Das ist ein großer Wurf, der seinerzeit auch dementsprechend gewürdigt wurde. Hier wagt eine Autorin einiges, geht aufs Ganze – und gewinnt. Allerdings, dieser Kritikpunkt sei erlaubt, gelingt es ihr bei ihrer multiperspektivischen Erzählstruktur nicht zwingend, ihren verschiedenen Erzählern wirklich unterschiedliche Stimmen zu verleihen. Das hilft dem Leser, wird der Erzählfluß doch kaum unterbrochen durch die Wechsel der Erzählenden, doch bleibt das Artifizielle dieser Struktur, die Konzeption, die dahintersteckt, immer spürbar. Das kann man kritisieren, den Wert des Buchs mindert es aber keineswegs. Denn was und wovon Regina Scheer zu berichten hat, den Stoff, den sie da bewältigt, mehr noch wie sie ihn bewältigt, das bleibt.

Dies ist einer der Romane, die einem Land Gerechtigkeit widerfahren lassen, welches in der Erinnerung (meist jener, die nicht dort lebten) entweder verdammt und lächerlich gemacht oder aber in einer nostalgischen Rückschau (derer, die es er-lebten und es auch vermissen) verklärt wird zu einem Sehnsuchtsort, den es so eben auch nicht gegeben hat. Es ist ausgesprochen mutig, einem Mann wie Claras Vater Hans eine Stimme zu geben und dessen Erinnerungen eben nicht der Lächerlichkeit preiszugeben oder als Lebenslüge und grundsätzlichen Irrtum abzutun, sondern gerade in den Erinnerungen dieses Mannes aufzuzeigen, welche Träume und Hoffnungen einmal am Beginn dessen standen, was die DDR werden sollte.
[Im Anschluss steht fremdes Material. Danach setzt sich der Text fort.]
/-- One event of `wbk` or `inv`: the part of the range in one page, or nothing where the page does not translate
(R227, R251). The model's choice (log 133): the page is translated as for a read, so that one without R, or of the weight
window, is skipped. -/
def State.rangeEvent (s : State) (q : Nat) (kind : EvKind) (sc : Scope) (lo hi : Nat) : Option State :=
  let e (pieces : List Piece) (ord : PageOrd) : Ev :=
    { Ev.blank with kind, scope := sc, ctx := s.ctxNo q, va := lo, size := hi - lo, pieces, ord }
  match s.seqTranslate q (reqLoad q) lo .read with
  | .ok p => some (s.place q (e ((keysFrom p.key (hi - lo)).map fun k => { key := k, value := 0, mask := 0 }) .rc))
  | .miss => none
  | .copy => none
  | .void => some s
  | .fault _ => some (s.dropBad (reqLoad q) (s.ctxNo q) (lo / 2 ^ 16))

/-- `wbk` and `inv` (R251): every 64-byte block that overlaps [sA, sA + sB), one event for each page. -/
def rangeOp (s : State) (kind : EvKind) (sc : Scope) (a b : SReg) : Res :=
  issueAs s .user false fun q =>
    let v := s.seq q
    if !v.allReady [a, b] then stall s
    else
      let start := (v.read a).toNat
      let n := (v.read b).toNat
      if 2 ^ 52 < start + n then .next (s.raise q .varange (v.read a))
      else if n = 0 then .next (s.advance q 4)
      else
        let first := start / 64 * 64
        let last := (start + n + 63) / 64 * 64
        let lo := match v.wait with | .range ip next => if ip = v.ip then next else first | _ => first
        let hi := min last ((lo / 2 ^ 16 + 1) * 2 ^ 16)
        match s.rangeEvent q kind sc lo hi with
        | none => .next (s.startWalk (reqLoad q) (boardOfSeq q) (s.ctxNo q) lo false)
        | some s =>
          if hi < last then .next (s.setSeq q ((s.seq q).setWait (.range v.ip hi)))
          else .next ((s.setSeq q ((s.seq q).setWait .none)).advance q 4)

/-- `wbk` (R251). -/
def execWbk (sc : Scope) (a b : SReg) (s : State) : Res := rangeOp s .wbk sc a b

/-- `inv` (R251): words that the sequencer has fetched ahead from the range are dropped with the copies (R238, R239). -/
def execInv (sc : Scope) (a b : SReg) (s : State) : Res := rangeOp s .inv sc a b

/-! ### ISSUE (S1, S2) -/

/-- The energy of an access at its issue (Table 23-2); other events have no charge. -/
def State.chargeEvent (s : State) (a : Nat) (e : Ev) : State :=
  match e.pieces with
  | p :: _ => if e.isAccess then s.chargeAt (agentRegion (Agent.ofKey a)) p.key 1 else s
  | [] => s

/-- The plane of a block agent. -/
def blockPlane (a : Nat) : Option Nat :=
  match Agent.ofKey a with
  | .block r p => some (planeKey r p)
  | _ => none

/-- A token carries a record of a list in a lane from `lo` on. -/
def Token.carries (t : Token) (rids : List Nat) (lo : Nat) : Bool :=
  (List.range 16).any fun i => decide (lo ≤ i) && t.has i && rids.contains (vget t.rids i 0)

/-- A node holds a record of a list that it has still to pass on; `own`: the memory node whose events are asked for. -/
def Node.holds (n : Node) (rids : List Nat) (own : Bool) : Bool :=
  (match n.cur with | some c => c.src.carries rids c.lane || c.srcB.carries rids c.lane | none => false) ||
  n.wait.any (fun c => c.src.carries rids 0 || c.srcB.carries rids 0) ||
  (!own && (n.pend.any (fun x => x.1.carries rids 0 || x.2.carries rids 0) ||
    (match n.held with | some t => t.carries rids 0 | none => false) ||
    n.buf.any (fun t => t.carries rids 0) || n.bufB.any (fun t => t.carries rids 0) ||
    n.tab.any (fun e => rids.contains e.rid) || n.fly.any (fun c => c.tok.carries rids 0)))

/-- A word is a memory instruction that takes part in the program order (R186). -/
def inOrder (w : Word) : Bool :=
  let o := fabricOpc w
  (0x80 ≤ o && o ≤ 0x84) || o = 0x90 || o = 0x91 || o = 0x93 || (o = 0x92 && bits w 53 2 != 0)

/-- A steering group holds a record of a list. -/
def StGroup.holds (g : StGroup) (rids : List Nat) : Bool :=
  g.queue.any (fun x => rids.contains x.rid) || g.done.any (fun x => rids.contains x.rid) ||
    g.routed.any (fun x => x.2.any fun t => t.carries rids 0)

/-- A record of event e can still reach a memory node with a smaller SEQ, where it may have an earlier event (R186); for the
fence of a FENCE marker, any other memory node (R247). The event's own node does not hold it back. The way there is that of
the instance's words, whether or not their slots hold them yet. -/
def Plane.earlierMayCome (pl : Plane) (e : Ev) : Bool :=
  match pl.chain with
  | none => false
  | some c =>
    let i := c.cur
    let everywhere : Bool := e.mark &&
      (match Tab.find? pl.nodes e.slot with | some n => fabricOpc n.word != 0x90 | none => true)
    ((blockSlots i.head i.words i.place).zip i.words).any fun (slot, w) =>
      if slot = e.slot || !inOrder w || (!everywhere && e.seqNo ≤ (bits w 4 5).toNat) then false
      else
        let up := i.reaching slot
        (pl.links.any fun l => l.era = c.era && up.contains l.dst && l.toks.any fun t => t.carries e.rids 0) ||
        (pl.nodes.any fun (k, m) => m.era = c.era && (k = slot || k != e.slot) && up.contains k && m.holds e.rids (k = slot)) ||
        ((pl.nodes.any fun (k, m) => m.era = c.era && up.contains k && (fabricOpc m.word = 0xB0 || fabricOpc m.word = 0xB2)) &&
          (pl.reports.any (fun x => x.tok.carries e.rids 0) ||
            (List.range 4).any fun g => (vget pl.groups g StGroup.empty).holds e.rids))

/-- A node holds a FENCE marker that it has still to pass on. -/
def Node.holdsFence (n : Node) : Bool :=
  let is (t : Token) : Bool := t.marker = Mk.fence
  n.pend.any (fun x => is x.1 || is x.2) || n.fly.any fun c => is c.tok

/-- A FENCE marker stands between an event's node and a memory node that the event's records come to behind it: the marker's
fence there comes first (R247, log 106). -/
def Plane.fenceAhead (pl : Plane) (e : Ev) : Bool :=
  match pl.chain with
  | none => false
  | some c =>
    let i := c.cur
    let below := i.reached e.slot
    !e.mark && ((blockSlots i.head i.words i.place).zip i.words).any fun (slot, w) =>
      if slot = e.slot || !isMemoryWord w || !below.contains slot then false
      else
        let between := (i.reaching slot).filter below.contains
        (pl.links.any fun l =>
          l.era = c.era && between.contains l.dst && l.dst != e.slot && l.toks.any fun t => t.marker = Mk.fence) ||
        pl.nodes.any fun (k, m) => m.era = c.era && k != slot && between.contains k && m.holdsFence

/-- What keeps a block instance's event back besides Tables 9-2 and 9-3: a frozen plane (R386), the launching
sequencer's earlier events (R224), and earlier events that have not been placed (R186, R247). -/
def State.blockAllows (s : State) (a : Nat) (e : Ev) : Bool :=
  match blockPlane a with
  | none => true
  | some k =>
    let pl := s.plane k
    !pl.stopped && !pl.earlierMayCome e && !pl.fenceAhead e &&
      (match pl.chain with
        | some c =>
          let g := s.agent c.seq
          !((g.q ++ g.buf ++ g.rmws).any fun x => x.id < c.before)
        | none => true)

/-- The queue without the event at an index. -/
def State.unqueue (s : State) (a index : Nat) : State :=
  let g := s.agent a
  s.setAgent a { g with q := dropAt g.q index }

/-- Code that a sequencer has read before its use, or for an image, goes where an address and size meet a test: behind
an `inv` of the range, or behind an `sfence` at .rgn or wider (R67, R239). -/
def State.dropFetched (s : State) (a : Nat) (test : Nat → Nat → Bool) : State :=
  match Agent.ofKey a with
  | .seq q =>
    let v := s.seq q
    let keep (p : Pieces) : Pieces := p.filter fun x => !test x.1 64
    let s := s.setSeq q { v with
      fetched := v.fetched.filter fun w => !test w.1 4
      fetching := v.fetching.map fun x => (x.1, x.2.1, keep x.2.2) }
    match s.planeOf q with
    | some k =>
      let pl := s.plane k
      s.setPlane k { pl with chain := pl.chain.map fun c => { c with pieces := if c.seq = q then keep c.pieces else c.pieces } }
    | none => s
  | _ => s

/-- An event that has met its conditions is issued (R228). -/
def State.issueNow (s : State) (a index : Nat) (e : Ev) : State :=
  let s := (s.chargeEvent a e).unqueue a index
  let g := s.agent a
  match e.kind with
  | .read =>
    if e.dest == .none then s
    else
      let ag := Agent.ofKey a
      let bytes := e.pieces.map fun p => s.readByte ag p.key
      let tag := match e.pieces with
        | p :: _ => if e.tagRead then s.readTag ag (p.key / 64) else 0
        | [] => 0
      s.setAgent a { g with rets := g.rets ++ [{ dest := e.dest, bytes, tag, bad := none }] }
  | .write => s.setAgent a { g with buf := g.buf ++ [e] }
  | .rmw _ => s.setAgent a { g with rmws := g.rmws ++ [e] }
  | .fence _ => if 1 ≤ e.scope.level then s.dropFetched a fun _ _ => true else s
  | .wbk => s
  | .inv => s.dropFetched a fun lo n => match Agent.ofKey a with | .seq q => s.invMeets q lo n e | _ => false

/-- The use of an event's page: a read by `acpy` may be of weight SRAM (Table 8-6). -/
def State.evUse (s : State) (e : Ev) : Use :=
  match e.kind, e.dest with
  | .write, _ => .write
  | .rmw _, _ => .atomic
  | _, .job r j _ =>
    (match (Tab.find? (s.region r).jobs j).map Job.kind with
      | some (.acpy ..) => .copyRead
      | _ => .read)
  | _, _ => .read

/-- FLTAUX of a failed fence: its node and stream position (R240, R387). -/
def fenceAux (pl : Plane) (plane : Nat) (f : Ev) : Word :=
  positionWord (match Tab.find? pl.nodes f.slot with | some n => n.index | none => 0) (plane % 4) f.pos

/-- Fences that wait for an event fail: they never issue (R240). -/
def failFences (q : List Ev) (id : Nat) : List Ev :=
  q.map fun x => match x.kind with
    | .fence _ => if x.preds.contains id then { x with parked := true } else x
    | _ => x

/-- A parked access of a block instance has faulted (R240): its node stops at the record. -/
def State.parkedNodeFault (s : State) (a index plane : Nat) (e : Ev) (c : Cause) : State :=
  let g := s.agent a
  let first := g.q.find? fun x => match x.kind with | .fence _ => x.preds.contains e.id | _ => false
  let pl := s.plane plane
  let aux := match first with | some f => fenceAux pl plane f | none => 0
  let s := s.setAgent a { g with q := failFences (dropAt g.q index) e.id, past := g.past.filter fun p => p.id != e.id }
  match Tab.find? pl.nodes e.slot with
  | none => s
  | some n =>
    let x : NodeFault := { cause := c, addr := BitVec.ofNat 64 e.va, aux, pos := e.pos, after := none }
    let n := n.parkedFault s.nextId e.pos x
    { s.setPlane plane { pl with nodes := Tab.put pl.nodes e.slot n } with nextId := s.nextId + 1 }

/-- A flight of a list changed. -/
def mapFlight (test : Flight → Bool) (g : Flight → Flight) (l : List Flight) : List Flight :=
  l.map fun c => if test c then g c else c

/-- The flight of a job to which an element index belongs, changed. -/
def State.jobFlight (s : State) (r e index : Nat) (g : Pat → Flight → Flight) : State :=
  match Tab.find? (s.region r).jobs e with
  | none => s
  | some j =>
    match j.kind with
    | .sgo p w pat =>
      let f := Pat.of pat
      let v := s.side r p false
      let mine (c : Flight) : Bool := if f.isGather then c.id = index / 16 else c.id = index
      if w then s else s.setSide r p false { v with fly := mapFlight mine (g f) v.fly }
    | _ =>
      let f := match j.kind with | .acpy _ p _ => Pat.of p | _ => Pat.of 0
      s.setJob r e { j with fly := mapFlight (fun c => c.id = index) (g f) j.fly }

/-- A parked spill write has faulted: at the column whose range holds its address (R265, R274). -/
def State.spillFault (s : State) (r : Nat) (arrs : List Nat) (va : Nat) (c : Cause) : State :=
  arrs.foldl
    (fun s a =>
      match (s.arr r a).bind with
      | some k =>
        let lo := k.spillAt a 0
        if lo ≤ va && va < lo + k.n * k.z then s.chainFault r a ((va - lo) / k.z) c va else s
      | none => s)
    s

/-- A parked access of a job has faulted (R214). -/
def State.parkedJobFault (s : State) (a index r e : Nat) (ev : Ev) (c : Cause) : State :=
  let s := s.unqueue a index
  match ev.dest with
  | .job _ _ i =>
    if 2 ^ 60 ≤ i then
      match Tab.find? (s.region r).jobs e with
      | some j => s.jobFault r e j c ev.va
      | none => s
    else
      let s := s.jobFlight r e i fun f x =>
        if f.isGather then
          { x with lane := i % 16, waiting := setBit x.waiting (i % 16) false
                   tok := { x.tok with valid := setBit x.tok.valid (i % 16) false }, fault := some (runFault c ev.va) }
        else { x with waiting := 0, fault := some (runFault c ev.va) }
      s.copyOn r e
  | _ =>
    match Tab.find? (s.region r).jobs e with
    | none => s
    | some j =>
      match j.kind with
      | .sgo p _ _ => s.writeFault r e j p c ev.va
      | .bchn arr => s.spillFault r (ArrSel.list arr) ev.va c
      | _ => s.jobFault r e j c ev.va

/-- A queued access to a dead branch's slot performs no event: a read returns zeros (R360). -/
def State.voidParked (s : State) (a index : Nat) (e : Ev) : State :=
  let s := s.unqueue a index
  let g := s.agent a
  if e.dest == .none then s
  else s.setAgent a { g with rets := g.rets ++ [{ dest := e.dest, bytes := [], tag := 0, bad := none }] }

/-- The first address of an event's bytes: an access's pieces may begin past its address (R190). -/
def Ev.unparked (e : Ev) (p : Phys) : Ev :=
  { e with
    pieces := e.pieces.map fun x => { x with key := p.key + (x.key - e.base) }
    base := p.key, parked := false, ord := Leaf.ord p.leaf, mkind := Leaf.mkind p.leaf, large := Leaf.lg p.leaf }

/-- The region number that a translation of an agent's access uses for the weight window. -/
def agentHome (a : Nat) : Nat := (agentRegion (Agent.ofKey a)).getD 0

/-- A parked access translated again: it leaves the parked state, faults, or waits for its walk (R240). -/
def State.unpark (s : State) (a index : Nat) (e : Ev) : State :=
  let r := agentHome a
  match s.translate e.req (r / 32) r e.ctx e.va (s.evUse e) with
  | .ok p =>
    let g := s.agent a
    let s := s.setAgent a { g with q := putAt g.q index (e.unparked p) }
    (match Agent.ofKey a with
      | .job r e => s.copyOn r e
      | _ => s)
  | .void => s.voidParked a index e
  | .miss => s.startWalk e.req (r / 32) e.ctx e.va false
  | .copy => s.startWalk e.req (r / 32) e.ctx e.va true a
  | .fault c =>
    let s := s.dropBad e.req e.ctx (e.va / 2 ^ 16)
    match Agent.ofKey a with
    | .block r p => s.parkedNodeFault a index (planeKey r p) e c
    | .job r j => s.parkedJobFault a index r j e c
    | _ => s.unqueue a index

/-- The first byte of an access that no memory holds (Table 1-1). -/
def Ev.absent (e : Ev) : Option Nat :=
  if e.isAccess && !e.parked then (e.pieces.map Piece.key).find? fun k => (storeOf k).isNone else none

/-- An access of the KV window whose branch is dead where it was translated: it performs no event, though it had its
translation before (R360, R363). -/
def State.kvVoid (s : State) (a : Nat) (e : Ev) : Bool :=
  e.isAccess && e.mkind != 2 && (match s.ctx? e.ctx with
    | some c => c.branchVoid e.va fun b => (s.region (agentHome a)).dead.contains (e.ctx, b)
    | none => false)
Vielleicht ist dies das größte Verdienst dieses Romans.

Scheer lässt sich nie korrumpieren, sie bleibt streng und zeigt die Biographien von Menschen, die für sich, in ihrem Alltag in diesem Land, ein recht gutes Auskommen hatten, sie zeigt Menschen, die eben „ganz normale Leben“ führten, sie zeigt aber auch, wie korrupt dieser Staat schließlich war, mit welchem Zynismus er gegen die eigenen Bürger vorging und weshalb dieses Land so, wie es sich präsentierte, irgendwann nicht mehr auszuhalten war. Ein sehr, sehr nachdenklich machendes Buch.